If your team or organization is on a journey to be more democratic, participatory or inclusive, you will at some point likely bump up against this notion of roles. It’s a notion that is both simple and elusive at the same time. I have multiple roles in my life from entrepreneur to mother and I show up in each differently. But what exactly does this mean in the workplace where we tend to rely on job descriptions?
My intention here is to demystify this concept of roles so that you might feel more at ease to work with them in contrast to relying exclusively on job descriptions.
How are roles different from job profiles?

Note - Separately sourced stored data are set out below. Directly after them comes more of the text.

/-- An image section's rows. -/
def CheckCtx.imageRows (x : CheckCtx) (h : Hw) (p : PartId) (s : Section) : List (Nat × Bool) :=
  let st := x.set p.val
  let t := h.trial p st
  let es := decImages s.content
  let k := if s.typ = 4 then s.index / 6 else s.index
  let others := (List.range 16).filter (fun q => q != p.val)
  [(0x16, (s.typ == 4 || s.typ == 5) && !st.part.blocks.testBit k ||
      (s.typ == 0x0B && st.areasOf.any (fun a => others.any (fun q => (x.set q).areasOf.contains a) ||
        others.any (fun q => h.areaOwner a == some q && h.rd (PART_RUN.STATE q) != 0)))),
   (0x17, !decide (es.map (·.1)).Nodup || es.any (fun e => t.imageAddressBad p s e.1 e.2)),
   (0x18, es.any (fun e => t.imageValueBad p e.1 e.2))]

/-- MSG's rows; `accepted` are the owners of the file accepted before it. -/
def CheckCtx.msgRows (x : CheckCtx) (h : Hw) (p : Nat) (accepted : List Nat) : List (Nat × Bool) :=
  let st := x.set p
  let others := if x.full then accepted.map x.set
    else ((List.range 16).filter (fun q => q != p)).filterMap (fun q => if h.rd (PART_RUN.STATE q) = 0 then none else (h.part q).cfg)
  [(0x16, st.clashes st || others.any (fun o => st.clashes o)),
   (0x18, st.objs.any (fun r => !st.hasObj r.obj || !x.gov.objOk st.objs r) || st.slots.any (fun s => !x.gov.slotOk st.objs s))]

/-- The rows of a section's own type. -/
def CheckCtx.typeRows (x : CheckCtx) (h : Hw) (s : Section) (accepted : List Nat) : List (Nat × Bool) :=
  let p : PartId := Fin.ofNat 16 s.owner
  let st := x.set s.owner
  let unclaimed := !st.part.blocks.testBit s.index
  match s.typ with
  | 1 => x.platformRows h
  | 2 => [(0x13, x.missing s.owner), (0x16, !st.part.inside (x.gov.entry s.owner)), (0x18, !st.partInRange s.owner)]
  | 3 => x.blockRows h p s.index
  | 4 | 5 | 0x0A | 0x0B => x.imageRows h p s
  | 6 => [(0x16, unclaimed), (0x18, !lawsInRange (decLaws s.content))]
  | 7 => let t := decTable s.content; [(0x16, !t.owned st.part.blocks), (0x18, !t.inRange)]
  | 8 => [(0x16, unclaimed), (0x18, !(decSeq s.index s.content).inRange)]
  | 9 => x.msgRows h s.owner accepted
  | _ => []

/-- The rows of FORMAT on, in the order of Table 3-16: the common ones and those of the type merge by cause. -/
def contentCause (rows : List (Nat × Bool)) : Option Nat :=
  [0x13, 0x14, 0x15, 0x16, 0x17, 0x18, 0x19, 0x1A, 0x1C].find? (fun c => rows.any (fun r => r.1 == c && r.2))

/-- The cause on which the checker refuses a section, if any. -/
def CheckCtx.sectionCause (x : CheckCtx) (h : Hw) (s : Section) (accepted : List Nat) : Option Nat :=
  match x.frameCause h s with
  | some c => some c
  | none => contentCause (x.commonRows h s ++ x.typeRows h s accepted)

-- ## The verdict on a file

/-- What the checker finds: a cause that refuses the whole file, the PLATFORM it accepts, the accepted sets, and each refused owner with
its first refusal, in file order. -/
structure Verdict where
  fatal : Option Nat := none
  plat : Option Platform := none
  platBad : Bool := false
  sets : List (Nat × PSet) := []
  refs : List (Nat × Nat) := []
  deriving DecidableEq, Repr

/-- END's own conditions (Table 3-16). -/
def CheckCtx.endOk (x : CheckCtx) (h : Hw) : Bool :=
  match x.secs.getLast? with
  | none => false
  | some s =>
    s.crcOk && x.signedOk h s && s.content.length == 36 && bsU32 s.content 0 == x.secs.length - 1 &&
      s.content.drop 4 == Config.sha256 ((x.secs.dropLast.map (·.head)).flatten)

/-- The refusals of the sections in file order; after a PLATFORM's refusal nothing else is checked. -/
def CheckCtx.walk (x : CheckCtx) (h : Hw) (ss : List Section) (refs : List (Nat × Nat)) (seen : List Nat) : List (Nat × Nat) × Bool :=
  match ss with
  | [] => (refs, false)
  | s :: r =>
    if refs.any (fun e => e.1 == s.owner) then x.walk h r refs seen
    else match x.sectionCause h s ((seen.filter (fun q => q != s.owner && !refs.any (fun e => e.1 == q)))) with
      | some c => if s.typ = 1 then (refs ++ [(s.owner, c)], true) else x.walk h r (refs ++ [(s.owner, c)]) seen
      | none => x.walk h r refs (if seen.contains s.owner then seen else seen ++ [s.owner])

/-- The checker's verdict on a file of a full load, or of a partial load of a partition (R91, R92, R100). A bad END refuses the whole file,
after whatever its sections are refused for. -/
def Hw.verdict (h : Hw) (full : Bool) (part : Nat) (file : List Byte) : Verdict :=
  if !bsHeaderOk full (h.rd CHIP_ID.STEPPING) file then { fatal := some 0x10 }
  else match parseSections 257 (file.drop 32) with
    | none => { fatal := some 0x10 }
    | some ss =>
      if ss.length != bsCount file || !orderOk full part ss then { fatal := some 0x10 }
      else
        let plat := (ss.head?.filter (fun s => s.typ == 1)).map (fun s => decPlatform s.content)
        let x : CheckCtx := { full := full, part := part, gov := plat.getD (h.platform.getD {}), secs := ss }
        let y := x.walk h ss [] []
        if !x.endOk h then { fatal := some 0x1D, refs := y.1 }
        else
          let owners := ((ss.map (·.owner)).dedup).filter (fun p => !y.1.any (fun e => e.1 == p))
          { plat := if y.2 then none else plat, platBad := y.2, refs := y.1,
            sets := if y.2 then [] else owners.map (fun p => (p, x.set p)) }

end Sys2Proof.Machine
end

I like to help people see the difference between role functioning and job profile functioning in three ways:
1. From Ownership to Stewardship
A role doesn’t belong to a person but rather to the team, division or organization. You don’t own a role, you are just caring for it for a time. Someone else was caring for it before you, and someone will care for it after you.
2. From Tasks to Accountabilities
A role is not a list of tasks but rather a list of accountabilities that need to be taken care of. For example, I can be accountable for “Maintaining good relationships with the business lawyer”. This does not mean I am the only one to engage with the business lawyer. I might want to create ways of helping everyone develop their capacity to do this well.
3. From Individual to Collective
It is important that everyone know the purpose of a role, what it includes, and who is taking care of it at any given time. Being explicit helps to practice collective accountability. From one person to the next a role will be improved and resources to support it organized. It’s important that everyone knows what all the roles are about.
Roles help a group of people take shared responsibility for some parts of an organization. In so doing, it helps get beyond silos and strengthen organizational capacity to collaborate.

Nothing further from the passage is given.